> **Work required**: Each line of the records that holds "decide" should be shown in full.

[Collected data]

-- ==== Sys2Proof/Tests/Slice0.lean ====
section
/-!
SUPPORT. Tests, each on one step or one decode, with expected values from spec/95_test_vectors.md (the vector is named
in the comment) or from a rule's own example.
-/

-- One theorem at a time: the kernel evaluations below are long, and many pending at once exhaust the checker's threads.
set_option Elab.async false

open Sys2Proof Sys2Proof.Machine

namespace Sys2Proof.Tests

/-- A field of the next state, if the outcome is one. -/
def got {α : Type} (o : Host.Outcome State Fault Refusal) (f : State → α) : Option α :=
  match o with
  | .next t => some (f t)
  | .fault _ => none
  | .refused _ => none

/-- The machine after reset with the default variant. -/
abbrev s0 : State := State.reset

/-- The same machine built with DOC_LITERAL. -/
abbrev d0 : State := State.resetFor .docLiteral

/-- `S[i]` = i. -/
def counting : State := { s0 with st := #v[0, 1, 2, 3, 4, 5, 6, 7, 8, 9, 10, 11, 12, 13, 14, 15] }

/-- The key 00 01 .. 1f. -/
def key1f : Vector Word 8 :=
  #v[0x03020100, 0x07060504, 0x0b0a0908, 0x0f0e0d0c, 0x13121110, 0x17161514, 0x1b1a1918, 0x1f1e1d1c]

/-- A started stream of V2.5 (raw mode, counter 1), its first plaintext chunk staged. -/
def ladies : State :=
  { s0 with
    cvalid := true, craw := true, cstream := true, kpos := 64, bctr := 1, sk := key1f, n12 := #v[0, 0x4a000000, 0]
    din := #v[0x6964614C, 0x61207365, 0x4720646E, 0x6C746E65, 0x6E656D65, 0x20666F20, 0x20656874, 0x73616C63,
      0x666F2073, 0x39392720, 0x6649203A, 0x63204920, 0x646C756F, 0x66666F20, 0x79207265, 0x6F20756F] }

/-- The authenticator of V2.8 after P_START, "Cryptographic Fo" staged, in the RFC8439 variant. -/
def crypto : State :=
  { s0 with
    avalid := true, pphase := .active
    r := 0x0806d5400e52447c036d555408bed685, pad := 0x1bf54941aff6bf4afdb20dfb8a800301
    din := #v[0x70797243, 0x72676F74, 0x69687061, 0x6F462063, 0, 0, 0, 0, 0, 0, 0, 0, 0, 0, 0, 0] }

/-- The same under DOC_LITERAL (V6.2). -/
def cryptoDoc : State := { crypto with variant := .docLiteral, r := 0x0c06d5420e52447f076d55570cbed685 }

/-- The staged key of V2.8. -/
def polyKey : Vector Word 8 :=
  #v[0x78BED685, 0x336D5557, 0xFE52447F, 0xA806D542, 0x8A800301, 0xFDB20DFB, 0xAFF6BF4A, 0x1BF54941]

/-- A state with a valid tag (P3's end). -/
def tagged : State :=
  { s0 with
    avalid := true, pphase := .done, tvalid := true
    tag := 0xa927010caf8b2bc2c6365130c11d06a8, tagin := 0xa927010caf8b2bc2c6365130c11d06a8 }

/-- A command in flight, the engine's turn next. -/
def inFlight (w : Word) : State := acceptedNow w s0

/-- A command in flight with one host turn left before the engine, and a program. -/
def waiting (ops : List HostOp) : State := { inFlight 0x00000005#32 with delay := 1, program := ops }

/-! ## Well-formedness: a term each check refuses -/

theorem test_wf_klen_256 : (Instr.cInit 256 24 false).wellFormed = false := by decide

theorem test_wf_nlen_256 : (Instr.cInit 32 256 false).wellFormed = false := by decide

theorem test_wf_xor_len_128 : (Instr.cXor 128 false).wellFormed = false := by decide

theorem test_wf_pinit_klen_256 : (Instr.pInit 256).wellFormed = false := by decide

theorem test_wf_pblock_len_128 : (Instr.pBlock 128).wellFormed = false := by decide

theorem test_wf_tagcmp_len_128 : (Instr.tagcmp 128).wellFormed = false := by decide

theorem test_wf_edges : (Instr.cInit 255 255 true).wellFormed ∧ (Instr.cXor 127 true).wellFormed := by decide

/-! ## Decoding: words of section 3.1 -/

theorem test_decode_nop : decode 0x00000000#32 = .ok .nop := by rfl

theorem test_decode_qr : decode 0x00D87201#32 = .ok (.qr 2 7 8 13) := by rfl

theorem test_decode_qr_aliased : decode 0x00FFFF01#32 = .ok (.qr 15 15 15 15) := by rfl

theorem test_decode_rounds :
    decode 0x00000002#32 = .ok .colround ∧ decode 0x00000003#32 = .ok .diaground ∧
    decode 0x00000004#32 = .ok .doubleround ∧ decode 0x00000005#32 = .ok .perm ∧
    decode 0x00000006#32 = .ok .permff := ⟨rfl, rfl, rfl, rfl, rfl⟩

theorem test_decode_hchacha : decode 0x00000010#32 = .ok .hchacha := by rfl

theorem test_decode_c_init : decode 0x00181020#32 = .ok (.cInit 16 24 false) := by rfl

theorem test_decode_c_init_raw : decode 0x010C2020#32 = .ok (.cInit 32 12 true) := by rfl

theorem test_decode_c_start : decode 0x00000021#32 = .ok .cStart := by rfl

theorem test_decode_c_xor : decode 0x0000FF22#32 = .ok (.cXor 127 true) ∧ decode 0x00004122#32 = .ok (.cXor 65 false) :=
  ⟨rfl, rfl⟩

theorem test_decode_field : decode 0x00000030#32 = .ok .fadd ∧ decode 0x00000031#32 = .ok .fmul := ⟨rfl, rfl⟩

theorem test_decode_p_init : decode 0x00001F40#32 = .ok (.pInit 31) := by rfl

theorem test_decode_p_start : decode 0x00000041#32 = .ok .pStart := by rfl

theorem test_decode_p_block : decode 0x00001142#32 = .ok (.pBlock 17) := by rfl

theorem test_decode_p_final : decode 0x00000043#32 = .ok .pFinal := by rfl

theorem test_decode_tagcmp : decode 0x00000F44#32 = .ok (.tagcmp 15) := by rfl

theorem test_decode_must_be_zero :
    decode 0x00000100#32 = .error .mustBeZero ∧ decode 0x01321001#32 = .error .mustBeZero ∧
    decode 0x02182020#32 = .error .mustBeZero ∧ decode 0x00010022#32 = .error .mustBeZero ∧
    decode 0x00012040#32 = .error .mustBeZero ∧ decode 0x01002040#32 = .error .mustBeZero ∧
    decode 0x00009042#32 = .error .mustBeZero ∧ decode 0x00008044#32 = .error .mustBeZero :=
  ⟨rfl, rfl, rfl, rfl, rfl, rfl, rfl, rfl⟩

theorem test_decode_unassigned :
    decode 0x00000007#32 = .error .unassignedOpcode ∧ decode 0x00000045#32 = .error .unassignedOpcode ∧
    decode 0xFFFFFFFF#32 = .error .unassignedOpcode := ⟨rfl, rfl, rfl⟩

/-- The words of 4.1 and 4.3 to 4.5's examples, encoded. -/
theorem test_encode :
    encode (.qr 0 1 2 3) = 0x00321001#32 ∧ encode (.cInit 32 24 false) = 0x00182020#32 ∧
    encode (.cXor 64 true) = 0x0000C022#32 ∧ encode (.pBlock 2) = 0x00000242#32 ∧
    encode (.tagcmp 16) = 0x00001044#32 ∧ encode (.pInit 32) = 0x00002040#32 := by decide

> **Response box**:
theorem test_wf_klen_256 : (Instr.cInit 256 24 false).wellFormed = false := by decide
theorem test_wf_nlen_256 : (Instr.cInit 32 256 false).wellFormed = false := by decide
theorem test_wf_xor_len_128 : (Instr.cXor 128 false).wellFormed = false := by decide
theorem test_wf_pinit_klen_256 : (Instr.pInit 256).wellFormed = false := by decide
theorem test_wf_pblock_len_128 : (Instr.pBlock 128).wellFormed = false := by decide
theorem test_wf_tagcmp_len_128 : (Instr.tagcmp 128).wellFormed = false := by decide
theorem test_wf_edges : (Instr.cInit 255 255 true).wellFormed ∧ (Instr.cXor 127 true).wellFormed := by decide
    encode (.tagcmp 16) = 0x00001044#32 ∧ encode (.pInit 32) = 0x00002040#32 := by decide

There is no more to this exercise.